- **WHAT TO WORK ON**: Please quote exactly the lines below from the line containing "s.lastCorr := rfl" to the line containing "s.slices := rfl", both lines included, and nothing else.

- **STORED DATA**:
/-! ## `updThread` -/

@[simp] theorem State.updThread_now (s : State) (t : Nat) (f : Thread → Thread) : (s.updThread t f).now = s.now := rfl
@[simp] theorem State.updThread_busStat (s : State) (t : Nat) (f : Thread → Thread) : (s.updThread t f).busStat = s.busStat := rfl
@[simp] theorem State.updThread_mem (s : State) (t : Nat) (f : Thread → Thread) : (s.updThread t f).mem = s.mem := rfl
@[simp] theorem State.updThread_empty (s : State) (t : Nat) (f : Thread → Thread) : (s.updThread t f).empty = s.empty := rfl
@[simp] theorem State.updThread_ecc (s : State) (t : Nat) (f : Thread → Thread) : (s.updThread t f).ecc = s.ecc := rfl
@[simp] theorem State.updThread_root (s : State) (t : Nat) (f : Thread → Thread) : (s.updThread t f).root = s.root := rfl
@[simp] theorem State.updThread_windows (s : State) (t : Nat) (f : Thread → Thread) : (s.updThread t f).windows = s.windows := rfl
@[simp] theorem State.updThread_modnum (s : State) (t : Nat) (f : Thread → Thread) : (s.updThread t f).modnum = s.modnum := rfl
@[simp] theorem State.updThread_hapsel (s : State) (t : Nat) (f : Thread → Thread) : (s.updThread t f).hapsel = s.hapsel := rfl
@[simp] theorem State.updThread_ftports (s : State) (t : Nat) (f : Thread → Thread) : (s.updThread t f).ftports = s.ftports := rfl
@[simp] theorem State.updThread_ptpport (s : State) (t : Nat) (f : Thread → Thread) : (s.updThread t f).ptpport = s.ptpport := rfl
@[simp] theorem State.updThread_clockLock (s : State) (t : Nat) (f : Thread → Thread) : (s.updThread t f).clockLock = s.clockLock := rfl
@[simp] theorem State.updThread_lastCorr (s : State) (t : Nat) (f : Thread → Thread) : (s.updThread t f).lastCorr = s.lastCorr := rfl
@[simp] theorem State.updThread_tenants (s : State) (t : Nat) (f : Thread → Thread) : (s.updThread t f).tenants = s.tenants := rfl
@[simp] theorem State.updThread_frames (s : State) (t : Nat) (f : Thread → Thread) : (s.updThread t f).frames = s.frames := rfl
@[simp] theorem State.updThread_cores (s : State) (t : Nat) (f : Thread → Thread) : (s.updThread t f).cores = s.cores := rfl
@[simp] theorem State.updThread_dies (s : State) (t : Nat) (f : Thread → Thread) : (s.updThread t f).dies = s.dies := rfl
@[simp] theorem State.updThread_slices (s : State) (t : Nat) (f : Thread → Thread) : (s.updThread t f).slices = s.slices := rfl
@[simp] theorem State.updThread_links (s : State) (t : Nat) (f : Thread → Thread) : (s.updThread t f).links = s.links := rfl
@[simp] theorem State.updThread_ctxs (s : State) (t : Nat) (f : Thread → Thread) : (s.updThread t f).ctxs = s.ctxs := rfl
@[simp] theorem State.updThread_parts (s : State) (t : Nat) (f : Thread → Thread) : (s.updThread t f).parts = s.parts := rfl
@[simp] theorem State.updThread_launches (s : State) (t : Nat) (f : Thread → Thread) : (s.updThread t f).launches = s.launches := rfl
@[simp] theorem State.updThread_nextLaunch (s : State) (t : Nat) (f : Thread → Thread) : (s.updThread t f).nextLaunch = s.nextLaunch := rfl
@[simp] theorem State.updThread_reqs (s : State) (t : Nat) (f : Thread → Thread) : (s.updThread t f).reqs = s.reqs := rfl
@[simp] theorem State.updThread_syncq (s : State) (t : Nat) (f : Thread → Thread) : (s.updThread t f).syncq = s.syncq := rfl
@[simp] theorem State.updThread_lastWrite (s : State) (t : Nat) (f : Thread → Thread) : (s.updThread t f).lastWrite = s.lastWrite := rfl
@[simp] theorem State.updThread_waiters (s : State) (t : Nat) (f : Thread → Thread) : (s.updThread t f).waiters = s.waiters := rfl
@[simp] theorem State.updThread_copies (s : State) (t : Nat) (f : Thread → Thread) : (s.updThread t f).copies = s.copies := rfl
@[simp] theorem State.updThread_tileCmds (s : State) (t : Nat) (f : Thread → Thread) : (s.updThread t f).tileCmds = s.tileCmds := rfl
@[simp] theorem State.updThread_packets (s : State) (t : Nat) (f : Thread → Thread) : (s.updThread t f).packets = s.packets := rfl
@[simp] theorem State.updThread_reductions (s : State) (t : Nat) (f : Thread → Thread) : (s.updThread t f).reductions = s.reductions := rfl
@[simp] theorem State.updThread_batch (s : State) (t : Nat) (f : Thread → Thread) : (s.updThread t f).batch = s.batch := rfl
@[simp] theorem State.updThread_hostOut (s : State) (t : Nat) (f : Thread → Thread) : (s.updThread t f).hostOut = s.hostOut := rfl
@[simp] theorem State.updThread_driverIrq (s : State) (t : Nat) (f : Thread → Thread) : (s.updThread t f).driverIrq = s.driverIrq := rfl
@[simp] theorem State.updThread_msgSpillBase (s : State) (t : Nat) (f : Thread → Thread) : (s.updThread t f).msgSpillBase = s.msgSpillBase := rfl
@[simp] theorem State.updThread_eths (s : State) (t : Nat) (f : Thread → Thread) : (s.updThread t f).eths = s.eths := rfl
@[simp] theorem State.updThread_ethDrops (s : State) (t : Nat) (f : Thread → Thread) : (s.updThread t f).ethDrops = s.ethDrops := rfl
@[simp] theorem State.updThread_ethOut (s : State) (t : Nat) (f : Thread → Thread) : (s.updThread t f).ethOut = s.ethOut := rfl
@[simp] theorem State.updThread_fenced (s : State) (t : Nat) (f : Thread → Thread) : (s.updThread t f).fenced = s.fenced := rfl
@[simp] theorem State.updThread_saved (s : State) (t : Nat) (f : Thread → Thread) : (s.updThread t f).saved = s.saved := rfl
@[simp] theorem State.updThread_agenda (s : State) (t : Nat) (f : Thread → Thread) : (s.updThread t f).agenda = s.agenda := rfl
@[simp] theorem State.updThread_pend (s : State) (t : Nat) (f : Thread → Thread) : (s.updThread t f).pend = s.pend := rfl
@[simp] theorem State.updThread_cur (s : State) (t : Nat) (f : Thread → Thread) : (s.updThread t f).cur = s.cur := rfl
@[simp] theorem State.updThread_iword (s : State) (t : Nat) (f : Thread → Thread) : (s.updThread t f).iword = s.iword := rfl
@[simp] theorem State.updThread_free (s : State) (t : Nat) (f : Thread → Thread) : (s.updThread t f).free = s.free := rfl
@[simp] theorem State.updThread_nextId (s : State) (t : Nat) (f : Thread → Thread) : (s.updThread t f).nextId = s.nextId := rfl
@[simp] theorem State.updThread_mapped (s : State) (t : Nat) (f : Thread → Thread) : (s.updThread t f).mapped = s.mapped := rfl
@[simp] theorem State.updThread_heldBack (s : State) (t : Nat) (f : Thread → Thread) : (s.updThread t f).heldBack = s.heldBack := rfl
@[simp] theorem State.updThread_hostHeld (s : State) (t : Nat) (f : Thread → Thread) : (s.updThread t f).hostHeld = s.hostHeld := rfl
@[simp] theorem State.updThread_banks (s : State) (t : Nat) (f : Thread → Thread) : (s.updThread t f).banks = s.banks := rfl
@[simp] theorem State.updThread_bankq (s : State) (t : Nat) (f : Thread → Thread) : (s.updThread t f).bankq = s.bankq := rfl
@[simp] theorem State.updThread_syncIn (s : State) (t : Nat) (f : Thread → Thread) : (s.updThread t f).syncIn = s.syncIn := rfl
@[simp] theorem State.updThread_was (s : State) (t : Nat) (f : Thread → Thread) : (s.updThread t f).was = s.was := rfl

- **OUTPUT FOR THIS TASK**:
@[simp] theorem State.updThread_lastCorr (s : State) (t : Nat) (f : Thread → Thread) : (s.updThread t f).lastCorr = s.lastCorr := rfl
@[simp] theorem State.updThread_tenants (s : State) (t : Nat) (f : Thread → Thread) : (s.updThread t f).tenants = s.tenants := rfl
@[simp] theorem State.updThread_frames (s : State) (t : Nat) (f : Thread → Thread) : (s.updThread t f).frames = s.frames := rfl
@[simp] theorem State.updThread_cores (s : State) (t : Nat) (f : Thread → Thread) : (s.updThread t f).cores = s.cores := rfl
@[simp] theorem State.updThread_dies (s : State) (t : Nat) (f : Thread → Thread) : (s.updThread t f).dies = s.dies := rfl
@[simp] theorem State.updThread_slices (s : State) (t : Nat) (f : Thread → Thread) : (s.updThread t f).slices = s.slices := rfl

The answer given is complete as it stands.